Give back all of the data exactly as it appears here.

====== Raw data

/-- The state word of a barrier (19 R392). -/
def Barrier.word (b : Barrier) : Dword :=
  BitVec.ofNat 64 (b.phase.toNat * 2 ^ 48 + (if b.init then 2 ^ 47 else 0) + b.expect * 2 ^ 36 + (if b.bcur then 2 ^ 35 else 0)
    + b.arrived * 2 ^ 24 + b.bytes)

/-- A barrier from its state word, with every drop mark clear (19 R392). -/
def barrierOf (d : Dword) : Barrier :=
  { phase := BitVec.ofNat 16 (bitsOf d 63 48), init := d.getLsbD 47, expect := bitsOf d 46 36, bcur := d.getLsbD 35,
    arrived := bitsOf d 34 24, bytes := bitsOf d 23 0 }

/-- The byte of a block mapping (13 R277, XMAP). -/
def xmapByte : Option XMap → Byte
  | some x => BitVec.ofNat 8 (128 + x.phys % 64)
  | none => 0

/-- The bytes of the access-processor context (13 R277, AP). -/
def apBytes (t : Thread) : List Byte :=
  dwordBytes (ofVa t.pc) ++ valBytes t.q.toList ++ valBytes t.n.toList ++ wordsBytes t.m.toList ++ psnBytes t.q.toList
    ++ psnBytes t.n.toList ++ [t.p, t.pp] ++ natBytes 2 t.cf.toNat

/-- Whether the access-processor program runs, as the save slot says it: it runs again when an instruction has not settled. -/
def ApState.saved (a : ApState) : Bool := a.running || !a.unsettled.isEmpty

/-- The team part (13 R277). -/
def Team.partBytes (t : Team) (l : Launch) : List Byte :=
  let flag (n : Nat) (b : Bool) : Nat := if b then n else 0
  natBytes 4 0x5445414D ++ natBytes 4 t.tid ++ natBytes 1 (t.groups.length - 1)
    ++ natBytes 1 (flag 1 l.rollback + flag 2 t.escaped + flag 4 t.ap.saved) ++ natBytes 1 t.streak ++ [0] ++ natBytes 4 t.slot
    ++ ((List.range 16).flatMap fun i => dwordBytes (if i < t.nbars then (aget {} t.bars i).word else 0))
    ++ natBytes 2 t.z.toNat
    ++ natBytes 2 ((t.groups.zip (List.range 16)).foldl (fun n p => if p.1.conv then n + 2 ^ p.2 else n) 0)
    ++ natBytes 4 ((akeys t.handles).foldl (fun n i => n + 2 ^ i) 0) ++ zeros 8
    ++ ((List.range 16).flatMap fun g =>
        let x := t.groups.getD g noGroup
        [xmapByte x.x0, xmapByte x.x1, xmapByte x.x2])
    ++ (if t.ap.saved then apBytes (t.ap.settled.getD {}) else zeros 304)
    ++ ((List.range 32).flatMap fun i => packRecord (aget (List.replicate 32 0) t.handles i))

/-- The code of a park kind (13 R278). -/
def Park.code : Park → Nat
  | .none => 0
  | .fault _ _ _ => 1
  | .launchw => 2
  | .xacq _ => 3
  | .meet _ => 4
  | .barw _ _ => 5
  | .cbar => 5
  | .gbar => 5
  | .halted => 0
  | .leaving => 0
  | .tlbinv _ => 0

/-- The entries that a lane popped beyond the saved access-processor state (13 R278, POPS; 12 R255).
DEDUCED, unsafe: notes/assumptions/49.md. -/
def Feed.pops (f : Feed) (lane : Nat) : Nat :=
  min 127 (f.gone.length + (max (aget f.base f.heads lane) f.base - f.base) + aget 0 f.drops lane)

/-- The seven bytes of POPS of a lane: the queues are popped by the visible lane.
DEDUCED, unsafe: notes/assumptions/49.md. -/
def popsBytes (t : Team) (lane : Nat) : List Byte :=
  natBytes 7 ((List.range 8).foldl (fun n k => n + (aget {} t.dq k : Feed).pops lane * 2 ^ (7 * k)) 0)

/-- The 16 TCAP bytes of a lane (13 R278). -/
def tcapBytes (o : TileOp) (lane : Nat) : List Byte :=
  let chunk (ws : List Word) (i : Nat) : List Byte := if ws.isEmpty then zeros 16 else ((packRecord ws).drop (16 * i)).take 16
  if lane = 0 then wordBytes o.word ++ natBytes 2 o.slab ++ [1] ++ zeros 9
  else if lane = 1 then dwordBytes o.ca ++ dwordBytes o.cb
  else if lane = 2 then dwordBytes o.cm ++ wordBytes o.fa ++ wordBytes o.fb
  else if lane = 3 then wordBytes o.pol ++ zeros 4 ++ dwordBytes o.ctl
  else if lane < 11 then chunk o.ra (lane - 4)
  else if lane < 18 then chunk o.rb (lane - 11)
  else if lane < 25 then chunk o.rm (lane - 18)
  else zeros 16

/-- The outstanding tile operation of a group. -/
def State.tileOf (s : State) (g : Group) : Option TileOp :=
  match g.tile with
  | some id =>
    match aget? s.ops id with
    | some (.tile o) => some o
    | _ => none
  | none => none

============

- **Result for this exercise**
/-- The state word of a barrier (19 R392). -/
def Barrier.word (b : Barrier) : Dword :=
  BitVec.ofNat 64 (b.phase.toNat * 2 ^ 48 + (if b.init then 2 ^ 47 else 0) + b.expect * 2 ^ 36 + (if b.bcur then 2 ^ 35 else 0)
    + b.arrived * 2 ^ 24 + b.bytes)

/-- A barrier from its state word, with every drop mark clear (19 R392). -/
def barrierOf (d : Dword) : Barrier :=
  { phase := BitVec.ofNat 16 (bitsOf d 63 48), init := d.getLsbD 47, expect := bitsOf d 46 36, bcur := d.getLsbD 35,
    arrived := bitsOf d 34 24, bytes := bitsOf d 23 0 }

/-- The byte of a block mapping (13 R277, XMAP). -/
def xmapByte : Option XMap → Byte
  | some x => BitVec.ofNat 8 (128 + x.phys % 64)
  | none => 0

/-- The bytes of the access-processor context (13 R277, AP). -/
def apBytes (t : Thread) : List Byte :=
  dwordBytes (ofVa t.pc) ++ valBytes t.q.toList ++ valBytes t.n.toList ++ wordsBytes t.m.toList ++ psnBytes t.q.toList
    ++ psnBytes t.n.toList ++ [t.p, t.pp] ++ natBytes 2 t.cf.toNat

/-- Whether the access-processor program runs, as the save slot says it: it runs again when an instruction has not settled. -/
def ApState.saved (a : ApState) : Bool := a.running || !a.unsettled.isEmpty

/-- The team part (13 R277). -/
def Team.partBytes (t : Team) (l : Launch) : List Byte :=
  let flag (n : Nat) (b : Bool) : Nat := if b then n else 0
  natBytes 4 0x5445414D ++ natBytes 4 t.tid ++ natBytes 1 (t.groups.length - 1)
    ++ natBytes 1 (flag 1 l.rollback + flag 2 t.escaped + flag 4 t.ap.saved) ++ natBytes 1 t.streak ++ [0] ++ natBytes 4 t.slot
    ++ ((List.range 16).flatMap fun i => dwordBytes (if i < t.nbars then (aget {} t.bars i).word else 0))
    ++ natBytes 2 t.z.toNat
    ++ natBytes 2 ((t.groups.zip (List.range 16)).foldl (fun n p => if p.1.conv then n + 2 ^ p.2 else n) 0)
    ++ natBytes 4 ((akeys t.handles).foldl (fun n i => n + 2 ^ i) 0) ++ zeros 8
    ++ ((List.range 16).flatMap fun g =>
        let x := t.groups.getD g noGroup
        [xmapByte x.x0, xmapByte x.x1, xmapByte x.x2])
    ++ (if t.ap.saved then apBytes (t.ap.settled.getD {}) else zeros 304)
    ++ ((List.range 32).flatMap fun i => packRecord (aget (List.replicate 32 0) t.handles i))

/-- The code of a park kind (13 R278). -/
def Park.code : Park → Nat
  | .none => 0
  | .fault _ _ _ => 1
  | .launchw => 2
  | .xacq _ => 3
  | .meet _ => 4
  | .barw _ _ => 5
  | .cbar => 5
  | .gbar => 5
  | .halted => 0
  | .leaving => 0
  | .tlbinv _ => 0

/-- The entries that a lane popped beyond the saved access-processor state (13 R278, POPS; 12 R255).
DEDUCED, unsafe: notes/assumptions/49.md. -/
def Feed.pops (f : Feed) (lane : Nat) : Nat :=
  min 127 (f.gone.length + (max (aget f.base f.heads lane) f.base - f.base) + aget 0 f.drops lane)

/-- The seven bytes of POPS of a lane: the queues are popped by the visible lane.
DEDUCED, unsafe: notes/assumptions/49.md. -/
def popsBytes (t : Team) (lane : Nat) : List Byte :=
  natBytes 7 ((List.range 8).foldl (fun n k => n + (aget {} t.dq k : Feed).pops lane * 2 ^ (7 * k)) 0)

/-- The 16 TCAP bytes of a lane (13 R278). -/
def tcapBytes (o : TileOp) (lane : Nat) : List Byte :=
  let chunk (ws : List Word) (i : Nat) : List Byte := if ws.isEmpty then zeros 16 else ((packRecord ws).drop (16 * i)).take 16
  if lane = 0 then wordBytes o.word ++ natBytes 2 o.slab ++ [1] ++ zeros 9
  else if lane = 1 then dwordBytes o.ca ++ dwordBytes o.cb
  else if lane = 2 then dwordBytes o.cm ++ wordBytes o.fa ++ wordBytes o.fb
  else if lane = 3 then wordBytes o.pol ++ zeros 4 ++ dwordBytes o.ctl
  else if lane < 11 then chunk o.ra (lane - 4)
  else if lane < 18 then chunk o.rb (lane - 11)
  else if lane < 25 then chunk o.rm (lane - 18)
  else zeros 16

/-- The outstanding tile operation of a group. -/
def State.tileOf (s : State) (g : Group) : Option TileOp :=
  match g.tile with
  | some id =>
    match aget? s.ops id with
    | some (.tile o) => some o
    | _ => none
  | none => none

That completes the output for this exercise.